What is your big picture Carl?
Big picture...
I knew God existed by the age of about 4.
I went to Sunday school and from an early age and my faith was so intense and personal that I asked my parents please could I not go.
My mum was born Catholic and my father was in the Salvation army - both were excommunicated from their families so there were 5 at the wedding and the taxi driver had to be the witness. Neither were church members.
At about 8 - after throwing a dart into my sister's leg - Jesus appeared to me and said "there is nothing you will do in this life that I will not see"
At 13 I attended a Christian camp and saw kids going forward at the meetings to confess Jesus as their Lord, repent of their sins and receive forgiveness and His indwelling presence. However I knew because my faith was so deeply personal I couldnt do that. So I went for a walk on my own beside a lake and knew that 'my time had come' so I lay down on the gravel and prayed like this... "God I know I have always been yours, but there comes a time when I have to give you my all and let you take over my life - sorry for the mess I have made of it, forgive me and take over..." Well at the time I heard someone walking towards me on the stones but when I looked up there was no one in sight, but He has been with me ever since.
So I was baptised at 16 and very active in a Baptist Church.

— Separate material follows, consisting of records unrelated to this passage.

-- ==== Sys2Proof/Laws/RelSheet.lean ====
section
/-!
SUPPORT. What each operation of Sheet.lean can change, and that it keeps what every command keeps (Laws/Rel.lean).
-/

namespace Sys2Proof.Machine

theorem dramWr_rel {ch : Nat} {s u : State} {x a d bad} (hc : 33554560 &&& ch = 33554560) (h : Rel ch s u) :
    Rel ch s (dramWr u x a d bad) :=
  Rel.poolMem _ (fun w => wf_wrBytes _ d w) rfl (bit_of 7 hc rfl) (bit_of 25 hc rfl) h

theorem setSheet_rel {ch : Nat} {s u : State} {x1 x2} (hc : 134217856 &&& ch = 134217856) (h : Rel ch s u) :
    Rel ch s (setSheet u x1 x2) := by
  unfold setSheet
  extract_lets -merge -underBinder v0
  subst v0
  refine Rel.poolSheet _ rfl rfl (bit_of 7 hc rfl) (bit_of 27 hc rfl) ?_
  exact h

theorem modUse_rel {ch : Nat} {s u : State} {x1 x2 x3} (hc : 128 &&& ch = 128) (h : Rel ch s u) :
    Rel ch s (modUse u x1 x2 x3) := by
  unfold modUse
  refine modGrp_rel (sub_of hc rfl) ?_
  exact h

theorem freeSlot_rel {ch : Nat} {s u : State} {x1 x2} (hc : 128 &&& ch = 128) (h : Rel ch s u) :
    Rel ch s (freeSlot u x1 x2) := by
  unfold freeSlot
  refine modUse_rel (sub_of hc rfl) ?_
  exact h

theorem loseChannel_rel {ch : Nat} {s u : State} {x1} (hc : 138544258 &&& ch = 138544258) (h : Rel ch s u) :
    Rel ch s (loseChannel u x1) := by
  unfold loseChannel
  refine Rel.foldl (fun u0 x0 hf0 => ?_) ?_
  · extract_lets -merge -underBinder v1
    try clear_value v1
    refine Rel.ite ?_ ?_
    · exact hf0
    · refine Rel.ite ?_ ?_
      · refine Rel.ite ?_ ?_
        · refine stewEv_rel (sub_of hc rfl) ?_
          refine freeSlot_rel (sub_of hc rfl) ?_
          refine setSheet_rel (sub_of hc rfl) ?_
          exact hf0
        · refine stewEv_rel (sub_of hc rfl) ?_
          refine setSheet_rel (sub_of hc rfl) ?_
          exact hf0
      · refine Rel.ite ?_ ?_
        · refine Rel.ite ?_ ?_
          · refine stewEv_rel (sub_of hc rfl) ?_
            refine freeSlot_rel (sub_of hc rfl) ?_
            refine setSheet_rel (sub_of hc rfl) ?_
            exact hf0
          · refine stewEv_rel (sub_of hc rfl) ?_
            refine setSheet_rel (sub_of hc rfl) ?_
            exact hf0
        · exact hf0
  · exact h

end Sys2Proof.Machine
end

Then at 18 I met the wrong lady and had 7 years of incompatibility in a marriage during which time my life went down the tube - she moved in with my best friend. - drugs, fringes of occult, eastern philosophy, psychiatric hospital, ECT reduced to vegetable state.

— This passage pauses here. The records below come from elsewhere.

@[simp] theorem evLatch_glb {s : State} {x1 x2} : (evLatch s x1 x2).glb = s.glb := (evLatch_rel (ch := 4326402) rfl (Rel.refl s)).f0 rfl
@[simp] theorem evLatch_pwr {s : State} {x1 x2} : (evLatch s x1 x2).pwr = s.pwr := (evLatch_rel (ch := 4326402) rfl (Rel.refl s)).f2 rfl
@[simp] theorem evLatch_pace {s : State} {x1 x2} : (evLatch s x1 x2).pace = s.pace := (evLatch_rel (ch := 4326402) rfl (Rel.refl s)).f3 rfl
@[simp] theorem evLatch_slot {s : State} {x1 x2} : (evLatch s x1 x2).slot = s.slot := (evLatch_rel (ch := 4326402) rfl (Rel.refl s)).f4 rfl
@[simp] theorem evLatch_pwrfail {s : State} {x1 x2} : (evLatch s x1 x2).pwrfail = s.pwrfail := (evLatch_rel (ch := 4326402) rfl (Rel.refl s)).f5 rfl
@[simp] theorem evLatch_slotHold {s : State} {x1 x2} : (evLatch s x1 x2).slotHold = s.slotHold := (evLatch_rel (ch := 4326402) rfl (Rel.refl s)).f6 rfl
@[simp] theorem evLatch_pool {s : State} {x1 x2} : (evLatch s x1 x2).pool = s.pool := (evLatch_rel (ch := 4326402) rfl (Rel.refl s)).f7 rfl
@[simp] theorem evLatch_home {s : State} {x1 x2} : (evLatch s x1 x2).home = s.home := (evLatch_rel (ch := 4326402) rfl (Rel.refl s)).f8 rfl
@[simp] theorem evLatch_dkl {s : State} {x1 x2} : (evLatch s x1 x2).dkl = s.dkl := (evLatch_rel (ch := 4326402) rfl (Rel.refl s)).f9 rfl
@[simp] theorem evLatch_mov {s : State} {x1 x2} : (evLatch s x1 x2).mov = s.mov := (evLatch_rel (ch := 4326402) rfl (Rel.refl s)).f11 rfl
@[simp] theorem evLatch_time {s : State} {x1 x2} : (evLatch s x1 x2).time = s.time := (evLatch_rel (ch := 4326402) rfl (Rel.refl s)).f12 rfl
@[simp] theorem evLatch_ten {s : State} {x1 x2} : (evLatch s x1 x2).ten = s.ten := (evLatch_rel (ch := 4326402) rfl (Rel.refl s)).f13 rfl
@[simp] theorem evLatch_port {s : State} {x1 x2} : (evLatch s x1 x2).port = s.port := (evLatch_rel (ch := 4326402) rfl (Rel.refl s)).f14 rfl
@[simp] theorem evLatch_quire {s : State} {x1 x2} : (evLatch s x1 x2).quire = s.quire := (evLatch_rel (ch := 4326402) rfl (Rel.refl s)).f15 rfl
@[simp] theorem evLatch_core {s : State} {x1 x2} : (evLatch s x1 x2).core = s.core := (evLatch_rel (ch := 4326402) rfl (Rel.refl s)).f16 rfl
@[simp] theorem evLatch_stk {s : State} {x1 x2} : (evLatch s x1 x2).stk = s.stk := (evLatch_rel (ch := 4326402) rfl (Rel.refl s)).f18 rfl
@[simp] theorem evLatch_tap {s : State} {x1 x2} : (evLatch s x1 x2).tap = s.tap := (evLatch_rel (ch := 4326402) rfl (Rel.refl s)).f19 rfl
@[simp] theorem evLatch_pairLo {s : State} {x1 x2} : (evLatch s x1 x2).pairLo = s.pairLo := (evLatch_rel (ch := 4326402) rfl (Rel.refl s)).f20 rfl
@[simp] theorem evLatch_pairHi {s : State} {x1 x2} : (evLatch s x1 x2).pairHi = s.pairHi := (evLatch_rel (ch := 4326402) rfl (Rel.refl s)).f21 rfl
@[simp] theorem evLatch_fresh {s : State} {x1 x2} : (evLatch s x1 x2).fresh = s.fresh := (evLatch_rel (ch := 4326402) rfl (Rel.refl s)).f23 rfl
@[simp] theorem evLatch_nextId {s : State} {x1 x2} : (evLatch s x1 x2).nextId = s.nextId := (evLatch_rel (ch := 4326402) rfl (Rel.refl s)).f24 rfl
@[simp] theorem evLatch_pending {s : State} {x1 x2} : (evLatch s x1 x2).pending = s.pending := (evLatch_rel (ch := 4326402) rfl (Rel.refl s)).pend
@[simp] theorem evLatch_ps {s : State} {x1 x2} : (evLatch s x1 x2).seq.ps = s.seq.ps := ((evLatch_rel (ch := 4326402) rfl (Rel.refl s)).ps rfl).1
@[simp] theorem evLatch_psBad {s : State} {x1 x2} : (evLatch s x1 x2).seq.psBad = s.seq.psBad := ((evLatch_rel (ch := 4326402) rfl (Rel.refl s)).ps rfl).2
@[simp] theorem evLatch_regs {s : State} {x1 x2} (c : Nat) : regs (getCtx (evLatch s x1 x2) c) = regs (getCtx s c) := (evLatch_rel (ch := 4326402) rfl (Rel.refl s)).regs rfl c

But... The still small voice spoke, and I knew I had to return to my Christian roots.
So I took off up country to find Him and recommit. Then it happened, on a wharf watching the sea it was like He grabbed me by the scruff of the neck and gave me a shake saying "There are the rails - stay on them" He also said that the Bible was to be my only source of Truth. This was a turning point and 7 years of prayer and ministry followed - then I felt restored again and ready to serve Him. He taught me much in those lonely years.

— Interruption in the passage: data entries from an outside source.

-- ==== Sys2Proof/Laws/RelService.lean ====
section
/-!
SUPPORT. What each operation of Service.lean can change, and that it keeps what every command keeps (Laws/Rel.lean).
-/

namespace Sys2Proof.Machine

theorem tenCreate_rel {ch : Nat} {s u : State} {x1 x2 x3} (hc : 537011200 &&& ch = 537011200) (h : Rel ch s u) :
    Rel ch s (tenCreate u x1 x2 x3) := by
  unfold tenCreate
  extract_lets -merge -underBinder v0 v1
  have hv0 : Rel ch s v0 := by
    subst v0
    refine modTen_rel (sub_of hc rfl) ?_
    refine zeroTenCtrs_rel (sub_of hc rfl) ?_
    exact h
  try clear_value v0
  try clear_value v1
  refine Rel.setCtx' _ _ (bit_of 10 hc rfl) (bit_of 29 hc rfl) ?_
  exact hv0

theorem tenantRun_rel {ch : Nat} {s u : State} {x0 x1 x2 f3} (hc : 12993538 &&& ch = 12993538) (hh3 : ∀ a0 a1, Rel ch s a0 → Rel ch s (f3 a0 a1)) (h : Rel ch s u) :
    Rel ch s (tenantRun x0 x1 x2 f3 u) := by
  unfold tenantRun
  extract_lets -merge -underBinder v0 v1
  try clear_value v0
  try clear_value v1
  refine Rel.ite ?_ ?_
  · exact h
  · refine oxRun_rel (sub_of hc rfl) (fun y3 y4 hf2 => ?_) ?_
    · refine Rel.ite ?_ ?_
      · refine retireSt_rel (sub_of hc rfl) ?_
        exact hf2
      · refine hh3 _ _ ?_
        exact hf2
    · exact h

theorem execTenantCreate_rel {ch : Nat} {s u t : State} {x0 x1} (hc : 549876738 &&& ch = 549876738) (h : Rel ch s u)
    (ht : execTenantCreate x0 x1 u = .next t) : Rel ch s t := by
  unfold execTenantCreate at ht
  refine Rel.unitOk ?_ ht
  refine tenantRun_rel (sub_of hc rfl) (fun y1 y2 hf0 => ?_) ?_
  · refine Rel.ite ?_ ?_
    · refine retireSt_rel (sub_of hc rfl) ?_
      exact hf0
    · refine retireSt_rel (sub_of hc rfl) ?_
      refine restartTakes_rel (sub_of hc rfl) ?_
      refine tenCreate_rel (sub_of hc rfl) ?_
      exact hf0
  · exact h

theorem execTenantRemove_rel {ch : Nat} {s u t : State} {x0 x1} (hc : 633831170 &&& ch = 633831170) (h : Rel ch s u)
    (ht : execTenantRemove x0 x1 u = .next t) : Rel ch s t := by
  unfold execTenantRemove at ht
  refine Rel.unitOk ?_ ht
  refine tenantRun_rel (sub_of hc rfl) (fun y1 y2 hf0 => ?_) ?_
  · refine Rel.ite ?_ ?_
    · refine retireSt_rel (sub_of hc rfl) ?_
      exact hf0
    · refine Rel.ite ?_ ?_
      · refine waitAgain_rel (sub_of hc rfl) ?_
        exact hf0
      · refine modTen_rel (sub_of hc rfl) ?_
        refine resetTenant_rel (sub_of hc rfl) ?_
        refine waitWith_rel (sub_of hc rfl) ?_
        exact hf0
  · exact h

theorem execTenantTimeout_rel {ch : Nat} {s u t : State} {x0 x1} (hc : 13001730 &&& ch = 13001730) (h : Rel ch s u)
    (ht : execTenantTimeout x0 x1 u = .next t) : Rel ch s t := by
  unfold execTenantTimeout at ht
  refine Rel.unitOk ?_ ht
  refine tenantRun_rel (sub_of hc rfl) (fun y1 y2 hf0 => ?_) ?_
  · refine retireSt_rel (sub_of hc rfl) ?_
    refine modTen_rel (sub_of hc rfl) ?_
    exact hf0
  · exact h

theorem execTenantCounterRead_rel {ch : Nat} {s u t : State} {x0 x1} (hc : 13001730 &&& ch = 13001730) (h : Rel ch s u)
    (ht : execTenantCounterRead x0 x1 u = .next t) : Rel ch s t := by
  unfold execTenantCounterRead at ht
  refine Rel.unitOk ?_ ht
  refine tenantRun_rel (sub_of hc rfl) (fun y1 y2 hf0 => ?_) ?_
  · refine retireSt_rel (sub_of hc rfl) ?_
    refine modTen_rel (sub_of hc rfl) ?_
    exact hf0
  · exact h

theorem resetuRun_rel {ch : Nat} {s u : State} {x0 x1 x2 x3 x4 x5 x6 f7} (hc : 12993538 &&& ch = 12993538) (hh7 : ∀ a0 a1, Rel ch s a0 → Rel ch s (f7 a0 a1)) (h : Rel ch s u) :
    Rel ch s (resetuRun x0 x1 x2 x3 x4 x5 x6 f7 u) := by
  unfold resetuRun
  extract_lets -merge -underBinder v0 v1
  try clear_value v0
  try clear_value v1
  refine Rel.ite ?_ ?_
  · exact h
  · refine oxRun_rel (sub_of hc rfl) (fun y3 y4 hf2 => ?_) ?_
    · refine Rel.ite ?_ ?_
      · refine retireSt_rel (sub_of hc rfl) ?_
        exact hf2
      · refine Rel.ite ?_ ?_
        · refine waitAgain_rel (sub_of hc rfl) ?_
          exact hf2
        · refine hh7 _ _ ?_
          refine waitWith_rel (sub_of hc rfl) ?_
          exact hf2
    · exact h

theorem execResetuPort_rel {ch : Nat} {s u t : State} {x0 x1} (hc : 29842434 &&& ch = 29842434) (h : Rel ch s u)
    (ht : execResetuPort x0 x1 u = .next t) : Rel ch s t := by
  unfold execResetuPort at ht
  refine Rel.unitOk ?_ ht
  refine resetuRun_rel (sub_of hc rfl) (fun y1 y2 hf0 => ?_) ?_
  · refine resetPort_rel (sub_of hc rfl) ?_
    exact hf0
  · exact h

theorem execResetuQuire_rel {ch : Nat} {s u t : State} {x0 x1} (hc : 29875202 &&& ch = 29875202) (h : Rel ch s u)
    (ht : execResetuQuire x0 x1 u = .next t) : Rel ch s t := by
  unfold execResetuQuire at ht
  refine Rel.unitOk ?_ ht
  refine resetuRun_rel (sub_of hc rfl) (fun y1 y2 hf0 => ?_) ?_
  · refine resetQuire_rel (sub_of hc rfl) ?_
    exact hf0
  · exact h

theorem execResetuTenant_rel {ch : Nat} {s u t : State} {x0 x1} (hc : 633831170 &&& ch = 633831170) (h : Rel ch s u)
    (ht : execResetuTenant x0 x1 u = .next t) : Rel ch s t := by
  unfold execResetuTenant at ht
  refine Rel.unitOk ?_ ht
  refine resetuRun_rel (sub_of hc rfl) (fun y1 y2 hf0 => ?_) ?_
  · refine resetTenant_rel (sub_of hc rfl) ?_
    exact hf0
  · exact h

I consumed the Scriptures and fed my soul with a deep love for Him.
There was a special move of the Spirit at that time, hundreds came to faith often in quite miraculous circumstances.
When I was ready He called me to go to Israel. I needed $2.6K for the airfare - It came in from who knows where 1 hour before the tickets needed to be paid. So I left with just $150 for 10 weeks.
When I landed I found some Christian accommodation and the next day to my amazement there was a conference for Christian musicians from all over Israel - being a musician myself, I was in heaven.
But the rub came - my little money was soon running out - why on earth was I here anyway ???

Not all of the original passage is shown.